© John Sawyer – December 2009
“They delivered the windows to the building site next door today, Dad. They couldn’t have been heavy, just one bloke on his own.”
“Yeah…?”
“Did I already tell you? … No I didn’t… Anyway he gets nearly all of them off and then drops one and breaks the glass. I only heard it through the wall, but he then proceeded to shout FU.., err you know, over and over, in at least fifteen or twenty different ways. He was pretty pissed off. I wouldn’t believe you could say it in so many ways.”
“Geeze, Sue, tell me about it. That reminds me of the day I was walking past the place at the end of our lane. You know the two storey concrete joint with the roller doors? Anyway I suddenly notice the roller door starts to bulge out. The bloke had jumped in his SUV to go to work and somehow, he’d let it roll slowly backwards into the doors. After a very brief pause the bloke lets out a long, loud, extended play Fu…” Jack looks at his eight year old grandson next to him and thinks better of it. “… err the F-word.” Sue looks into the rear view mirror and raises her eyes.
“Anyway, that night, in the car, we’re driving somewhere with the twins in the back and I tell Wendy the story and I say the word, you know outright. No euphemisms, just innocently as you would. Anyway, next thing I know, the two kids are chanting the word and not just chanting.

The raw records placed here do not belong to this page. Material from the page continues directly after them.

-- ==== Sys2Proof/Machine/Attend.lean ====
section
/-! DEFINITION. The arithmetic of attention (R350, R370) and of stubs (R382): exact sums, and exp, ln and square roots carried to
many more bits than the one rounding that follows needs, the last bit sticky. -/

namespace Sys2Proof.Fp

/-- The fixed point of the functions below: units of 2^−640. (UNVERIFIED, log 61) -/
def attendBits : Nat := 640

/-- Terms of a power series in fixed point: each term is the last times `num` over `den i` (and 2^640), until `n` are summed.
(UNVERIFIED, log 61) -/
def series (num : Int) (den : Nat → Nat) : Nat → Nat → Int → Int → Int
  | 0, _, _, acc => acc
  | n + 1, i, t, acc =>
    let t' := (t * num).fdiv ((2 ^ attendBits : Nat) * (den i : Nat))
    series num den n (i + 1) t' (acc + t')

/-- Terms of the odd power series of atanh for a ratio p / q. -/
def atanhGo (p q : Nat) : Nat → Nat → Nat → Nat → Nat
  | 0, _, _, acc => acc
  | n + 1, i, t, acc => atanhGo p q n (i + 1) (t * p * p / (q * q)) (acc + t / (2 * i + 1))

/-- 2 · atanh(p / q), for p / q at most 1/3, in units of 2^−640. -/
def twoAtanh (p q : Nat) : Nat := 2 * atanhGo p q 220 0 (2 ^ attendBits * p / q) 0

/-- ln n for n ≥ 1, in units of 2^−640: exact only for 1. (UNVERIFIED, log 61) -/
def lnFix (n : Nat) : Nat :=
  let k := n.log2
  k * twoAtanh 1 3 + (if n = 2 ^ k then 0 else twoAtanh (n - 2 ^ k) (n + 2 ^ k))

/-- exp of −i · 2^e for i ≥ 0: exactly 1 for zero; otherwise between 2^−640 steps. (UNVERIFIED, log 61) -/
def expNeg (i : Nat) (e : Int) : FVal :=
  if i = 0 then .fin false 1 0
  else if cmpMag i e 110 0 = .gt then .fin false 1 (-1000)
  else
    -- the argument over 2^8, in fixed point; the series of exp; then eight squarings
    let x := if 0 ≤ e + attendBits - 8 then i * 2 ^ (e + attendBits - 8).toNat else i / 2 ^ (8 - attendBits - e).toNat
    let one : Int := (2 ^ attendBits : Nat)
    let y := (series (-(x : Int)) (fun n => n) 130 1 one one).toNat
    let z := (List.range 8).foldl (fun y _ => y * y / 2 ^ attendBits) y
    .fin false (2 * z + 1) (-(attendBits + 1 : Nat))

/-- A finite value as an integer in units of 2^−k; `none` for NaN and infinities. The unit is no coarser than the value's. -/
def FVal.scaled (k : Nat) : FVal → Option Int
  | .fin n m e => some (sgn n (m * 2 ^ (e + k).toNat))
  | _ => none

/-- Every value scaled, if all are finite. -/
def allScaled (k : Nat) : List FVal → Option (List Int)
  | [] => some []
  | v :: vs =>
    match v.scaled k, allScaled k vs with
    | some i, some is => some (i :: is)
    | _, _ => none

/-- An exact dot product. -/
def dot (a b : List Int) : Int := (List.zipWith (fun x y => x * y) a b).foldl (fun s x => s + x) 0

/-- The exact quotient of an integer in units of 2^−k by a positive one in units of 2^−k', rounded once to binary32. -/
def ratio32 (t : Fmt) (i : Int) (k d k' : Nat) : Nat :=
  if i = 0 then 0 else (round t .rne false 0 (quot i.natAbs d (-(k : Int)) (-(k' : Int)) (decide (i < 0)))).1

/-- An integer in units of 2^−k rounded once to binary32. -/
def round32 (i : Int) (k : Nat) : Nat := (round f32 .rne false 0 (.fin (decide (i < 0)) i.natAbs (-(k : Int)))).1

/-- A square root of n · 2^−k, signed and rounded down, in units of 2^−640, and whether it is exact; k is at most 1,280. (UNVERIFIED, log 61) -/
def rootFix (neg : Bool) (n k : Nat) : Int × Bool :=
  let m := n * 2 ^ (2 * attendBits - k)
  let r := isqrt m
  (if neg && r * r != m then -(r : Int) - 1 else sgn neg r, r * r = m)

end Sys2Proof.Fp

namespace Sys2Proof.Machine

/-- A key item: its row and its value row, in units of 2^−133, the unit of BF16. -/
structure KeyItem where
  key : List Int
  val : List Int
  deriving DecidableEq, Repr

/-- A stub item: its block, mean key, N, and NB in units of 2^−149 (R349). -/
structure StubItem where
  block : Nat
  key : List Int
  n : Nat
  nb : Nat
  deriving DecidableEq, Repr

/-- BF16 elements of a row, in units of 2^−133; `none` when one is not finite. -/
def bf16Row (bs : List Byte) : Option (List Int) :=
  let n := bs.length / 2
  let x := Bits.leNat bs
  Fp.allScaled 133 ((List.range n).map fun i => Fp.decode Fp.bf16 (Bits.nfld x (16 * i) 16))

/-- The logit of a key, before its rounding: q·k/√d in units of 2^−641, odd when not exact (R370). -/
def logit (h : Nat) (q : List Int) (k : List Int) : Int :=
  let (r, exact) := let p := Fp.dot q k; Fp.rootFix (decide (p < 0)) (p.natAbs * p.natAbs) (532 + h)
  2 * r + (if exact then 0 else 1)

/-- The logit of a stub, before its rounding (R350, R370). -/
def stubLogit (h : Nat) (bounded : Bool) (q : List Int) (s : StubItem) : Int :=
  let p := Fp.dot q s.key
  let (r, e1) := Fp.rootFix (decide (p < 0)) (p.natAbs * p.natAbs) (532 + h)
  let (b, e2) := if bounded then Fp.rootFix false ((Fp.dot q q).natAbs * (s.nb * s.nb)) (266 + 298 + h) else (0, true)
  let l := Fp.lnFix s.n
  2 * (r + b + (l : Nat)) + (if e1 && e2 && s.n = 1 then 0 else 1)

/-- A binary32 pattern that is finite, as an integer in units of 2^−149. -/
def f32Fix (x : Nat) : Option Int := (Fp.decode Fp.f32 x).scaled 149

/-- The attention of one query head (R370): the d outputs and the mass of each stub, as binary32 patterns. A NaN or an infinity
makes every output the canonical NaN and leaves no candidate. (UNVERIFIED, log 61) -/
def attend (h : Nat) (bounded : Bool) (q : Option (List Int)) (keys : List (Option KeyItem)) (stubs : List (Option StubItem)) :
    List Nat × List (Nat × Nat) :=
  let d := 2 ^ h
  let bad := (List.replicate d Fp.f32.canonNaN, [])
  match q with
  | none => bad
  | some q =>
    if keys.any Option.isNone || stubs.any Option.isNone then bad
    else
      let ks := keys.filterMap id
      let ss := stubs.filterMap id
      let xs := ((ks.map fun k => logit h q k.key) ++ ss.map fun s => stubLogit h bounded q s).map fun x => f32Fix (Fp.round32 x 641)
      if xs.any Option.isNone then bad
      else
        let xs := xs.filterMap id
        let mx := xs.foldl max (xs.headD 0)
        let ws := xs.map fun x =>
          ((f32Fix (Fp.round Fp.f32 .rne false 0 (Fp.expNeg (mx - x).toNat (-149))).1).getD 0).toNat
        let z := ((f32Fix (Fp.round32 ((ws.foldl (fun a w => a + w) 0 : Nat) : Int) 149)).getD 0).toNat
        let o := (List.range d).map fun e =>
          let n := (List.zipWith (fun (w : Nat) (k : KeyItem) => (w : Int) * k.val.getD e 0) ws ks).foldl (fun a x => a + x) 0
          Fp.ratio32 Fp.f32 n 282 z 149
        (o, List.zipWith (fun (s : StubItem) (w : Nat) => (s.block, Fp.ratio32 Fp.f32 (w : Int) 149 z 149)) ss (ws.drop ks.length))

/-- The sum of two BF16 values as the mean takes it: `none` is NaN. -/
def meanSum (vs : List Fp.FVal) : Fp.FVal := vs.foldl (fun a v => (Fp.add .rne a v).1) (.fin false 0 0)

/-- RoundNE(mean of n values, bf16) (R382). -/
def meanBf16 (vs : List Fp.FVal) (n : Nat) : Nat :=
  match meanSum vs with
  | .fin neg m e => if m = 0 then 0 else (Fp.round Fp.bf16 .rne false 0 (Fp.quot m n e 0 neg)).1
  | v => (Fp.round Fp.bf16 .rne false 0 v).1

/-- The mean key of rows, and NB: the greatest distance of a row from it, rounded up; NaN when an element is not finite (R382).
(DEDUCED, log 59) -/
def stubOf (rows : List (List Nat)) (d : Nat) : List Nat × Nat :=
  let mean := (List.range d).map fun e => meanBf16 (rows.map fun r => Fp.decode Fp.bf16 (r.getD e 0)) rows.length
  let fix (r : List Nat) : Option (List Int) := Fp.allScaled 133 (r.map fun x => Fp.decode Fp.bf16 x)
  let nb :=
    match fix mean, rows.map fix with
    | some m, rs =>
      if rs.any Option.isNone then Fp.f32.canonNaN
      else
        let far := rs.foldl (fun a r =>
          let df := List.zipWith (fun x y => x - y) (r.getD []) m
          max a (Fp.dot df df).natAbs) 0
        if far = 0 then 0 else (Fp.round Fp.f32 .rup false 0 (Fp.rootOf far (-266))).1
    | none, _ => Fp.f32.canonNaN
  (mean, nb)

end Sys2Proof.Machine
end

Playing with it, exploring all the ways that it can be said, clapping their hands in time. Drawing it out, clipping it, testing how it would sound with different letters emphasised.”
“What do you do in that situation? Wendy sits there simultaneously smirking and glaring, trying not to laugh outright while I sit there, looking straight ahead and feeling embarrassed. How do you say to a kid? Don’t use the word I just used. It would be hypocritical wouldn’t it? Eventually I said: We’ve had enough of that now. Who wants to play I spy? I’ll go first… I spy with my little eye something the colour of …”
Sue and Jack laugh briefly and Nick pipes up: “Did Jan and me say fuck over and over, Grandpa?”
“Yes you did, Nick and don’t …” Jack stops mid-sentence. What can you do?